NUCLEAR REGULATORY COMMISSION 10 CFR Part 171

[Docket No. PRM-171-1; NRC-2019-0084]

Nuclear Power Plant License Fees Upon Commencing Commercial Operation AGENCY: Nuclear Regulatory Commission.

ACTION: Petition for rulemaking; denial.

SUMMARY

The U.S. Nuclear Regulatory Commission (NRC) is denying a petition for rulemaking (PRM), dated February 28, 2019, submitted by Dr. Michael D.

Meier on behalf of the Southern Nuclear Operating Company. The petition was docketed by the NRC on March 21, 2019, and assigned Docket No. PRM-171-1. The petitioner requested that the NRC revise its regulations related to the start of assessment of annual fees for a combined license holder to align with commencement of commercial operation of the licensed nuclear power plant. The NRC evaluated the petition in light of the considerations described in § 2.803(h)(1) and found that the requested change to the start of annual fees for COL holders is not consistent with the NRCs relevant past decisions and current policy (notwithstanding the petitioners assertions of consistency) and would undermine basic principles underlying the fee structure. The NRC has determined that no amendment to the NRCs regulations is necessary because the issue raised by the petitioner is adequately addressed by existing NRC regulations, procedures, and guidance.

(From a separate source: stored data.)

/-- R109: FX55 then FX65 with the same X and I restores V0..VX, whatever the registers hold in between. -/
def Obligations.StoreThenLoadRestores : Prop :=
  ∀ (x : Reg) (s : State), s.mem.wf = true → s.i.toNat + x.val ≤ 0xFFF →
    Answers (exec (.storeRegs x) s) fun t =>
      ∀ u : State, u.mem = t.mem → u.i = s.i →
        Answers (exec (.loadRegs x) u) fun w => ∀ k : Reg, k ≤ x → w.getV k = s.getV k

/-- R41, R75: an instruction with an address above 0xFFF in its block faults on the lowest such address, and changes
nothing else. -/
def Obligations.DataFaultNamesTheLowestAddress : Prop :=
  ∀ (i : Instr) (s : State), (∃ k, k < dataCount i ∧ 0xFFF < s.i.toNat + k) →
    ∃ k, k < dataCount i ∧ 0xFFF < s.i.toNat + k ∧ (∀ j, j < k → s.i.toNat + j ≤ 0xFFF)
      ∧ exec i s = .next (faulted s .dataBounds (encode i) (s.i.toNat + k))

/-- R43: an instruction reads no byte of memory outside its own block. -/
def Obligations.DataReadsStayInTheBlock : Prop :=
  ∀ (i : Instr) (s : State) (m : Memory),
    (∀ a, s.i.toNat ≤ a → a < s.i.toNat + dataCount i → m.read a = s.mem.read a) →
    ∃ t t', exec i s = .next t ∧ exec i { s with mem := m } = .next t' ∧ t' = { t with mem := t'.mem }

/-- R51, R148: the word that FX55 writes over the next instruction is the one the next cycle fetches. -/
def Obligations.StoredWordIsFetchedNext : Prop :=
  ∀ (x : Reg) (s : State), s.mem.wf = true → 1 ≤ x.val → s.i = s.pc + 2 → s.i.toNat + x.val ≤ 0xFFF →
    Answers (exec (.storeRegs x) s) fun t => fetch t = .ok (s.getV 0 ++ s.getV 1)

/-! ## Keypad and timers -/

/-- R111 to R114: the key skips read the level of the key, clear it when the parameter says so, and fault on a VX that
names no key. -/
def Obligations.KeySkips : Prop :=
  ∀ (x : Reg) (s : State),
    EncodedAs 0xE09E 0xF0FF (.skp x) ∧ EncodedAs 0xE0A1 0xF0FF (.sknp x)
    ∧ (∀ k : Fin 16, (s.getV x).toNat = k.val →
        (Answers (exec (.skp x) s) fun t =>
          t.pc = (if s.key[k] = true then s.pc + 4 else s.pc + 2)
          ∧ t.key[k] = (if s.params.keyClearOnRead then false else s.key[k])
          ∧ (∀ j : Fin 16, j ≠ k → t.key[j] = s.key[j]) ∧ OnlyChanges [.key, .pc] s t)
        ∧ (Answers (exec (.sknp x) s) fun t =>
          t.pc = (if s.key[k] = false then s.pc + 4 else s.pc + 2)
          ∧ t.key[k] = (if s.params.keyClearOnRead then false else s.key[k])
          ∧ (∀ j : Fin 16, j ≠ k → t.key[j] = s.key[j]) ∧ OnlyChanges [.key, .pc] s t))
    ∧ (15 < (s.getV x).toNat →
        exec (.skp x) s = .next (faulted s .keyIndex (encode (.skp x)) (s.getV x).toNat)
        ∧ exec (.sknp x) s = .next (faulted s .keyIndex (encode (.sknp x)) (s.getV x).toNat))

/-- R116: FX0A takes the least key that is down and clears none; with no key down it writes nothing at all. -/
def Obligations.WaitForKey : Prop :=
  ∀ (x : Reg) (s : State),
    EncodedAs 0xF00A 0xF0FF (.ldVxK x)
    ∧ (∀ k : Fin 16, s.key[k] = true → (∀ j : Fin 16, j < k → s.key[j] = false) →
        Answers (exec (.ldVxK x) s) fun t => (t.getV x).toNat = k.val ∧ WritesReg x (t.getV x) s t)
    ∧ ((∀ k : Fin 16, s.key[k] = false) → exec (.ldVxK x) s = .next s)

/-- R119: a waiting cycle changes only REDRAW and ERR. -/
def Obligations.WaitingCycleChangesNothingElse : Prop :=
  ∀ (x : Reg) (r : Byte) (s : State), s.status = .running → s.pc.toNat ≤ 0xFFE →
    decodeWord (s.mem.read s.pc.toNat ++ s.mem.read (s.pc.toNat + 1)) = .ok (.ldVxK x) →
    (∀ k : Fin 16, s.key[k] = false) →
    cycle r s = .next { s with redraw := false, err := .noReport }

/-- R115, R117, R118: the timer instructions. -/
def Obligations.TimerReadAndWrites : Prop :=
  ∀ (x : Reg) (s : State),
    EncodedAs 0xF007 0xF0FF (.ldVxDt x) ∧ EncodedAs 0xF015 0xF0FF (.ldDtVx x) ∧ EncodedAs 0xF018 0xF0FF (.ldStVx x)
    ∧ Answers (exec (.ldVxDt x) s) (WritesReg x s.dt s)
    ∧ (Answers (exec (.ldDtVx x) s) fun t => t.dt = s.getV x ∧ t.pc = s.pc + 2 ∧ OnlyChanges [.dt, .pc] s t)
    ∧ (Answers (exec (.ldStVx x) s) fun t => t.st = s.getV x ∧ t.pc = s.pc + 2 ∧ OnlyChanges [.st, .pc] s t)

/-- R27: no instruction presses a key: a key that is down after an instruction was down before it. -/
def Obligations.InstructionsNeverPressKeys : Prop :=
  ∀ (i : Instr) (s : State), Answers (exec i s) fun t => ∀ k : Fin 16, t.key[k] = true → s.key[k] = true
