-- ==== Sys2Proof/Tests/Slice0.lean ====
section
/-! SUPPORT. Tests of one step each, on small states, whose expected results are the spec's own vectors (95_test_vectors.md,
named L2-…) and examples; the decoding of one word for every constructor, written out from the spec's encodings; and,
for every statement with hypotheses, a witness that meets them, at the boundary of each clause. -/

namespace Sys2Proof.Tests

open Sys2Proof.Machine

/-! ## Helpers -/

/-- The next state of a result; `d` where there is none. -/
def nextOr (d : State) : Result → State
  | .next t => t
  | .fault _ | .refused _ => d

/-- The state after one step that runs the word `w`. -/
def after (w : Nat) (s : State) : State := nextOr s (step (s.withFetchWord 16 w))

/-- The state after one Cycle with the random byte `r` that runs the word `w`. -/
def afterCycle (r : Byte) (w : Nat) (s : State) : State := nextOr s (cycle r (s.withFetchWord 16 w))

/-- The reset state with I at an address. -/
def atI (a : Word) : State := State.reset.setI a

/-- A state with the bytes `bs` stored from `a` up. -/
def withBytes (s : State) (a : Nat) (bs : List Byte) : State := s.setMem (s.mem.writeBytes a bs)

/-- The reset state with `n` entries on the stack, each 0x204. -/
def withCalls (n : Fin 17) : State := { State.reset with sp := n, stack := Vector.replicate 16 0x204 }

/-- The fault record (R32). -/
def record (c : Cause) (pc w : Word) (a : Nat) : FaultRecord := { cause := c, pc := pc, word := w, addr := a }

/-- A core that a fault has halted (R122). -/
def haltedCore : State := State.reset.raise .stackUnderflow 0x00EE 0

/-! ## Well-formedness -/

/-- R56: every value of every operand is legal. -/
theorem test_wellFormed_instructions :
    Instr.wellFormed .cls = true ∧ Instr.wellFormed (.call 0xFFF) = true ∧ Instr.wellFormed (.drw 15 15 15) = true
    ∧ Instr.wellFormed (.loadRegs 15) = true := by decide

/-- R142: "A ROM of exactly 3583 bytes loads"; "a ROM of 3584 bytes fails". -/
theorem test_wellFormed_rom_refused :
    romFits (List.replicate 3583 0) = true ∧ romFits (List.replicate 3584 0) = false := by
  rw [romFits, romFits, List.length_replicate, List.length_replicate]; decide

/-! ## Decoding: one word for every constructor, from the bit layouts of R55 and R57 -/

/-- Format FIXED. -/
theorem test_decode_fixed :
    decodeWord 0b0000000011100000 = .ok .cls ∧ decodeWord 0b0000000011101110 = .ok .ret := by decide

/-- Format A: `ffff aaaa aaaa aaaa`. -/
theorem test_decode_A :
    decodeWord 0b0001001000110100 = .ok (.jp 0x234) ∧ decodeWord 0b0010001100000000 = .ok (.call 0x300)
    ∧ decodeWord 0b1010000100100011 = .ok (.ldI 0x123) ∧ decodeWord 0b1011111111111111 = .ok (.jpV0 0xFFF) := by decide

/-- Format XNN: `ffff xxxx kkkk kkkk`. -/
theorem test_decode_XNN :
    decodeWord 0b0011001100010010 = .ok (.seByte 3 0x12) ∧ decodeWord 0b0100001100010010 = .ok (.sneByte 3 0x12)
    ∧ decodeWord 0b0110101000000101 = .ok (.ldByte 10 0x05) ∧ decodeWord 0b0111000100000011 = .ok (.addByte 1 0x03)
    ∧ decodeWord 0b1100001100001111 = .ok (.rnd 3 0x0F) := by decide

/-- Format XY: `ffff xxxx yyyy cccc`. -/
theorem test_decode_XY :
    decodeWord 0b0101000100100000 = .ok (.seReg 1 2) ∧ decodeWord 0b1001000100100000 = .ok (.sneReg 1 2)
    ∧ decodeWord 0b1000000100100000 = .ok (.ldReg 1 2) ∧ decodeWord 0b1000000100100001 = .ok (.orReg 1 2)
    ∧ decodeWord 0b1000000100100010 = .ok (.andReg 1 2) ∧ decodeWord 0b1000000100100011 = .ok (.xorReg 1 2)
    ∧ decodeWord 0b1000000100100100 = .ok (.addReg 1 2) ∧ decodeWord 0b1000000100100101 = .ok (.subReg 1 2)
    ∧ decodeWord 0b1000000100100110 = .ok (.shrReg 1 2) ∧ decodeWord 0b1000000100100111 = .ok (.subnReg 1 2)
    ∧ decodeWord 0b1000000100101110 = .ok (.shlReg 1 2) := by decide

/-- Format XYN: `ffff xxxx yyyy nnnn`. -/
theorem test_decode_XYN : decodeWord 0b1101000100101111 = .ok (.drw 1 2 15) := by decide

/-- Format X, family E: `ffff xxxx cccc cccc`. -/
theorem test_decode_X_keys :
    decodeWord 0b1110000110011110 = .ok (.skp 1) ∧ decodeWord 0b1110000110100001 = .ok (.sknp 1) := by decide

/-- Format X, family F. -/
theorem test_decode_X :
    decodeWord 0b1111010000000111 = .ok (.ldVxDt 4) ∧ decodeWord 0b1111001000001010 = .ok (.ldVxK 2)
    ∧ decodeWord 0b1111000100010101 = .ok (.ldDtVx 1) ∧ decodeWord 0b1111000100011000 = .ok (.ldStVx 1)
    ∧ decodeWord 0b1111001000011110 = .ok (.addI 2) ∧ decodeWord 0b1111001100101001 = .ok (.ldF 3)
    ∧ decodeWord 0b1111010100110011 = .ok (.ldB 5) ∧ decodeWord 0b1111001101010101 = .ok (.storeRegs 3)
    ∧ decodeWord 0b1111001001100101 = .ok (.loadRegs 2) := by decide

/-- R59: one word of each unknown space; and a byte string too short for a word. -/
theorem test_decode_refused :
    decodeWord 0x0123 = .error (.unknownOpcode 0x0123) ∧ decodeWord 0x5121 = .error (.unknownOpcode 0x5121)
    ∧ decodeWord 0x8128 = .error (.unknownOpcode 0x8128) ∧ decodeWord 0x9121 = .error (.unknownOpcode 0x9121)
    ∧ decodeWord 0xE19F = .error (.unknownOpcode 0xE19F) ∧ decodeWord 0xF1FF = .error (.unknownOpcode 0xF1FF)
    ∧ decodeBytes [0x12] = .error .truncated := by decide

/-- R40: the byte at the lower address is the high byte of the word. -/
theorem test_decode_bytes :
    decodeBytes [0x6A, 0x05, 0xFF] = .ok (.ldByte 10 0x05, [0xFF]) ∧ decodeTableWord 16 0x6A05 = some (.ldByte 10 5) := by
  decide

/-! ## Display -/

/-- L2-G15: 00E0 clears, REDRAW is true, VF unchanged. -/
theorem test_cls :
    let t := after 0x00E0 ((State.reset.setFb (FrameBuffer.clear.flip 5 7 (by decide))).setV 15 0x55)
    t.fb = FrameBuffer.clear ∧ t.redraw = true ∧ t.getV 15 = 0x55 ∧ t.pc = 0x202 := by decide

/-- L2-G14: bit 6 lands on column 63 and collides; columns 64 to 69 are dropped. -/
theorem test_drw_clips_and_collides :
    let s := (withBytes (atI 0x300) 0x300 [0x7F]).setFb (FrameBuffer.clear.flip 63 0 (by decide))
    let t := after 0xD121 ((s.setV 1 62).setV 2 0)
    t.fb.cell 63 0 = false ∧ t.fb.cell 0 0 = false ∧ t.getV 15 = 1 ∧ t.redraw = true := by decide

/-- L2-G8 and L2-G12: the lowest address out of range; VF as a coordinate is the old VF. -/
theorem test_drw_fault_and_vf :
    (after 0xD123 (atI 0xFFE)).fault = record .dataBounds 0x200 0xD123 0x1000
    ∧ (let t := after 0xDF11 (((withBytes (atI 0x300) 0x300 [0x80]).setV 15 2).setV 1 3)
       t.fb.cell 2 3 = true ∧ t.getV 15 = 0) := by decide

/-! ## Control flow -/

/-- L2-C5 and L2-C6. -/
theorem test_ret :
    (let t := after 0x00EE (withCalls 1); t.sp = 0 ∧ t.pc = 0x206 ∧ t.stack[0] = 0x204)
    ∧ (after 0x00EE State.reset).fault = record .stackUnderflow 0x200 0x00EE 0 := by decide

/-- L2-C3 and L2-C4. -/
theorem test_call :
    (let t := after 0x2300 State.reset; t.stack[0] = 0x200 ∧ t.sp = 1 ∧ t.pc = 0x300)
    ∧ (let t := after 0x2300 (withCalls 16)
       t.fault = record .stackOverflow 0x200 0x2300 0 ∧ t.status = .halted ∧ t.pc = 0x200) := by decide

/-- L2-C1. -/
theorem test_jp : (after 0x1234 State.reset).pc = 0x234 := by decide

2 DATES: The docket for the petition for rulemaking PRM-171-1 is closed on [INSERT DATE OF PUBLICATION IN THE FEDERAL REGISTER].

ADDRESSES: Please refer to Docket ID NRC-2019-0084 when contacting the NRC about the availability of information for this action. You may obtain publicly-available information related to this action by any of the following methods:

Federal Rulemaking Web Site: Go to http://www.regulations.gov and search for Docket ID NRC-2019-0084. Address questions about NRC dockets to Carol Gallagher; telephone: 301-415-3463; e-mail: Carol.Gallagher@nrc.gov. For technical questions, contact the individual listed in the FOR FURTHER INFORMATION CONTACT section of this document.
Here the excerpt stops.